CHELSEA LANE was a freshman at Reed, the esteemed liberal-arts college in Portland, Oregon, when she first became interested in sex work. Someone in her humanities class had a Tumblr about being a prostitute, prompting a lively debate among fellow students over whether they could ever sell their bodies. “I started reading sex workers’ blogs,” Lane explains. The women behind the blogs sounded confident, financially secure. “And within Reed, it was like, ‘That’s cool. That’s edgy.’ ”
Lane describes herself as “fat and hairy” and is so pale she almost glows. She grew up poor but “had a zero-trauma childhood” in a conservative Northern California town. “My parents were the most supportive,” she says. “They’ve been married for 35 years and still love each other. They did tell me I’m beautiful and awesome.’ ” But she still felt insecure about her body and about sex. “They’re your parents, so they don’t say, ‘You’re a beautiful sexual creature.’ Because that’s creepy and weird. There’s a disconnect between thinking I can do anything in life versus thinking I’m beautiful physically.” Lane, who had lost her virginity to another virgin at Reed in what she describes as “really disappointing and bad” sex, started contacting the sex-work bloggers, asking if curvy girls could be strippers. “I didn’t feel attractive or wanted, but these ladies told me that everybody has beauty and that there is someone out there who will appreciate it—who’ll even pay for it.”
The more she learned, the more appealing sex work became. She had visions of going to grad school and liked the idea of having wealthy men fund her education. Later in her freshman year, she posted a personal ad on a sugar-daddy website. She met her first client at a hotel. “The sex was really bad,” she says, “but he was a decent guy. He was in his mid-40s. He told me that I was the second person he’d ever slept with, other than his wife. He put the money in my purse. As soon as I got in my car, I counted and was like, ‘Holy shit, that’s $300!’ At this point, I’m 18 and working at Sears. I was excited.”
From there, sex quickly became a side job. She’d meet about ten clients a week,making $1,000 to $1,500. “The first several months of me escorting was like, ‘I relish their worshipping my body.’ It’s amazing. There have been two clients throughout my entire time that made me feel dirty, and that’s because it was obvious they didn’t see me as a person. But that was two out of hundreds.” And anyway, she says, “I can think of personal partners who treated me like that.”
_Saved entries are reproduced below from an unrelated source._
-- ==== Sys2Proof/Machine/Head.lean ====
section
/-! DEFINITION. The operations of the blocks on one another: the fault record (R180), the end of a membership, the freeze,
silence and fences (R183 to R187), drive commands (R121, R123), abandonment (R136), and the station restart (R46 to R48). -/

namespace Sys2Proof.Machine

/-! ## Fault record -/

/-- FLU enters a fault: the first in the record, a later one as the second flag, either in the count; FAULT_N follows
the record (R180, R181). -/
def recordFault (code : Nat) (s : State) : State :=
  s.onFlu fun u =>
    { u with
      record := match u.record with
        | some r => some r
        | none => some { code := code, motion := s.msq.motion, tipX := s.tipX, tipY := s.tipY,
                         job := s.currentJob, board := s.boardNumber, held := s.scu.held }
      second := u.second || u.record.isSome
      count := saturate8 u.count
      faultN := true }

/-- The floor of a fatal fault (section 9.1). -/
def faultFloor (code : Nat) : Nat :=
  match code with
  | 0x01 | 0x02 | 0x03 => 3
  | 0x04 => 2
  | 0x05 | 0x06 => 1
  | _ => 0

/-- The effective fence mode (R179). -/
def State.effectiveMode (s : State) (code : Nat) : Nat := max s.cfg.fenceMode (faultFloor code)

/-! ## Measurement unit -/

/-- The stimulus goes off, the front end to NONE, an open window is aborted, and a lead's reading table is emptied with its
deadline stopped (R165, R166). -/
def meuAbort (s : State) : State :=
  (s.onMeu fun _ => Meu.powerOn).onRvu fun r =>
    { r with current := r.current.map fun m =>
        { m with readings := m.readings.map fun _ => none, deadline := none } }

/-! ## Memberships -/

/-- A frame is the READING of a job. -/
def isReadingOf (job : Nat) : TxFrame → Bool
  | .reading j .. => j == job
  | _ => false

/-- The membership in a job ends. A next one becomes current (R77), and a READING held for it is released (R154;
log entry 37). -/
def endMember (job : Nat) (s : State) : State :=
  let s := s.onLif fun l => { l with held := l.held.filter fun f => !isReadingOf job f }
  s.onRvu fun r =>
    match r.current with
    | some m =>
      if m.job = job then { r with current := r.next, next := none }
      else { r with next := match r.next with
              | some n => if n.job = job then none else some n
              | none => none }
    | none => r

/-- A frame is a READING. -/
def isReading : TxFrame → Bool
  | .reading .. => true
  | _ => false

/-- A READING held for WORK space is released unsent (R166). -/
def releaseReadings (s : State) : State := s.onLif fun l => { l with held := l.held.filter fun f => !isReading f }

/-- Every membership removed without a frame (R91). -/
def endMembers (s : State) : State := (releaseReadings s).onRvu fun r => { r with current := none, next := none }

/-! ## Beacon, PARKED and IDLE -/

/-- STC offers a BEACON (R38). A head without a station number sends none (R28). -/
def offerBeacon (s : State) : State := if s.stc.station.isNone then s else offerWork .beacon s

/-- The change beacon on reaching PARKED: a board state still CHANGING becomes NONE first (R44). -/
def changeBeacon (s : State) : State :=
  if s.stc.changeDue then
    offerBeacon <| s.onStc fun c =>
      { c with changeDue := false, board := match c.board with | .changing => .noBoard | b => b }
  else s

/-- PARKED is entered (R126). -/
def enterParked (s : State) : State :=
  changeBeacon <| s.onMsq fun m =>
    { m with motion := .parked, grant := none, parkRequest := false, spaceWait := none, spaceExpired := false,
             abandonMark := false, lateStop := false }

/-- IDLE is entered (R125). -/
def enterIdle (s : State) : State :=
  s.onMsq fun m => { m with motion := .idle, spaceWait := none, spaceExpired := false, abandonMark := false }

/-- The head leaves CLAIMING or WAIT_SPACE for IDLE, or for PARKED where it holds no claim (R128, R136). -/
def idleOrParked (s : State) : State := if s.scu.held.isSome then enterIdle s else enterParked s

/-! ## Reports of SCU to MSQ -/

/-- The space-wait timer starts unless it runs (R128). -/
def startSpaceWait (s : State) : State :=
  s.onMsq fun m =>
    { m with spaceWait := match m.spaceWait with | some t => some t | none => some (ms s.cfg.spaceWait) }

/-- WAIT_SPACE is entered with the space wait running (R127, R128). -/
def enterWaitSpace (s : State) : State := startSpaceWait (s.onMsq fun m => { m with motion := .waitSpace })

/-- The space wait has run out for the current membership: DROP(SPACE), the membership removed (R79, R128). -/
def spaceDrop (s : State) : State :=
  match s.rvu.current with
  | some m => idleOrParked (endMember m.job (offerWork (.drop m.job .space 0) s))
  | none => idleOrParked s

/-- SCU reports VOID: the pending claim is gone (R127, R128, R136, R137). -/
def reportVoid (s : State) : State :=
  match s.msq.motion with
  | .claiming =>
    if s.msq.abandonMark then idleOrParked s
    else if s.msq.spaceExpired then spaceDrop s
    else enterWaitSpace s
  | .parking => s.onMsq fun m => { m with park := if m.park = .seek then .wait else m.park }
  | _ => s

/-! ## Own claim -/

/-- The held claim changes; a tip outside the region is reported anew after that (R139). -/
def setHeld (q : Option Claim) (s : State) : State :=
  (s.onScu fun c => { c with held := q }).onMsq fun m => { m with breachReported := false }

/-- A frame is a CLAIM. -/
def isClaimFrame : TxFrame → Bool
  | .claim .. => true
  | _ => false

/-- The head's CLAIM is on the lane and still stands in its queue. -/
def State.claimOnLane (s : State) : Bool :=
  match s.lif.tx with
  | some t => isClaimFrame t.frame && !t.detached
  | none => false

/-- Frames leave the SAFETY queue; a new head frame starts its stall timer (R15, R17). -/
def filterSafety (keep : TxFrame → Bool) (s : State) : State :=
  s.onLif fun l =>
    let q := l.safety.filter keep
    { l with safety := q, stallSafety := if q.head? = l.safety.head? then l.stallSafety else safetyStall q }

/-- A CLAIM of the head's own waits behind a frame on the lane (R15). -/
def State.claimWaits (s : State) : Bool :=
  match s.lif.tx with
  | some t => match t.replacement with | some f => isClaimFrame f | none => false
  | none => false

/-- SCU withdraws a queued CLAIM: the pending claim goes with it; a CLAIM on the lane is left to its outcome (R15,
R99; log entry 12). -/
def withdrawClaim (s : State) : State :=
  match s.scu.pending with
  | some p =>
    match p.stage with
    | .queued =>
      if s.claimWaits then
        (updTx (fun t => { t with replacement := none }) s).onScu fun c => { c with pending := none }
      else if s.claimOnLane then updTx (fun t => { t with withdrawn := t.replacement.isNone }) s
      else (filterSafety (fun f => !isClaimFrame f) s).onScu fun c => { c with pending := none }
    | .window .. => s
  | none => s

/-- SCU withdraws a queued CLAIM and reports VOID where it is gone (R99). -/
def withdrawAndReport (s : State) : State :=
  let t := withdrawClaim s
  if s.scu.pending.isSome && t.scu.pending.isNone then reportVoid t else t

/-- A pending claim is ended by a SHRINK or a RELEASE, and VOID reported; a CLAIM on the lane finishes without a pending
claim to match it (R106, R107; log entry 12). -/
def endPending (s : State) : State :=
  if s.scu.pending.isSome then
    reportVoid <| (withdrawClaim s).onScu fun c => { c with pending := none }
  else s

/-- SCU takes a RELEASE (R107). A silent head takes none. -/
def takeRelease (s : State) : State :=
  if s.lif.silent then s
  else
    let s := endPending (setHeld none s)
    if s.scu.replyQueued then s else offerSafety .release s

/-- SCU takes a SHRINK at a reported position, or a RELEASE where the head holds no claim (R106). A silent head takes
none. -/
def takeShrink (x y : Nat) (s : State) : State :=
  if s.lif.silent then s
  else match s.scu.held with
    | none => takeRelease s
    | some h =>
      let c := standingWithin s.cfg h x y
      let s := endPending (setHeld (some c) s)
      if s.scu.replyQueued then s else offerSafety (.shrink c.rect) s

/-- Doubt is set; while the head's own census window runs the repeat mark is set with it (R109, R111). -/
def setDoubt (s : State) : State :=
  s.onScu fun c => { c with doubt := true, repeatMark := c.repeatMark || c.censusTimer.isSome }

/-- SCU voids the head's claim in its window itself (R100). -/
def selfVoid (s : State) : State := reportVoid (setDoubt (s.onScu fun c => { c with pending := none }))

/-- The claim in its window conflicts with the map (R100). -/
def State.windowConflict (s : State) : Bool :=
  match s.scu.pending with
  | some p => match p.stage with
    | .window .. => s.conflictsMap p.claim.rect
    | .queued => false
  | none => false

/-- The map has changed: a rectangle that entered it is tested against the claim in its window (R100), and MSQ is told
(R127). -/
def mapChanged (s : State) : State :=
  let s := s.onMsq fun m => { m with spaceEvent := true }
  if s.windowConflict then selfVoid s else s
She has her own Tumblr now. On her first anniversary of escorting, in February 2015, she wrote that, at 20 years old, she is less isolated, better paid, in contact with “wonderful” people, and “getting laid on the regular.” Her story has been added to the body of personal accounts that changed her own perception of sex workers years before. “They’re people,” she says she realized then. “Not sad drug addicts walking on the street.”
THE STEREOTYPE of prostitutes as streetwalkers is indeed somewhat dated in the United States, where for decades an estimated 80 percent have done business indoors. More recently, the internet has fostered unprecedented acceptance of sex work among the public, as it did for Lane, with sex- workers- rights hashtags and grassroots social-media campaigns that make visible women who are working by choice. Sites like SeekingArrangement.com , which connect sugar “babies” with sugar daddies, technically forbid prostitution, but have also helped normalize sex work; currently around a million U.S. college students have accounts with the service, according to the company. In 2012, 38 percent of Americans thought sex work should be legalized; last year, amid growing support for legalized marijuana and increased personal freedom, that number went up to 44 percent.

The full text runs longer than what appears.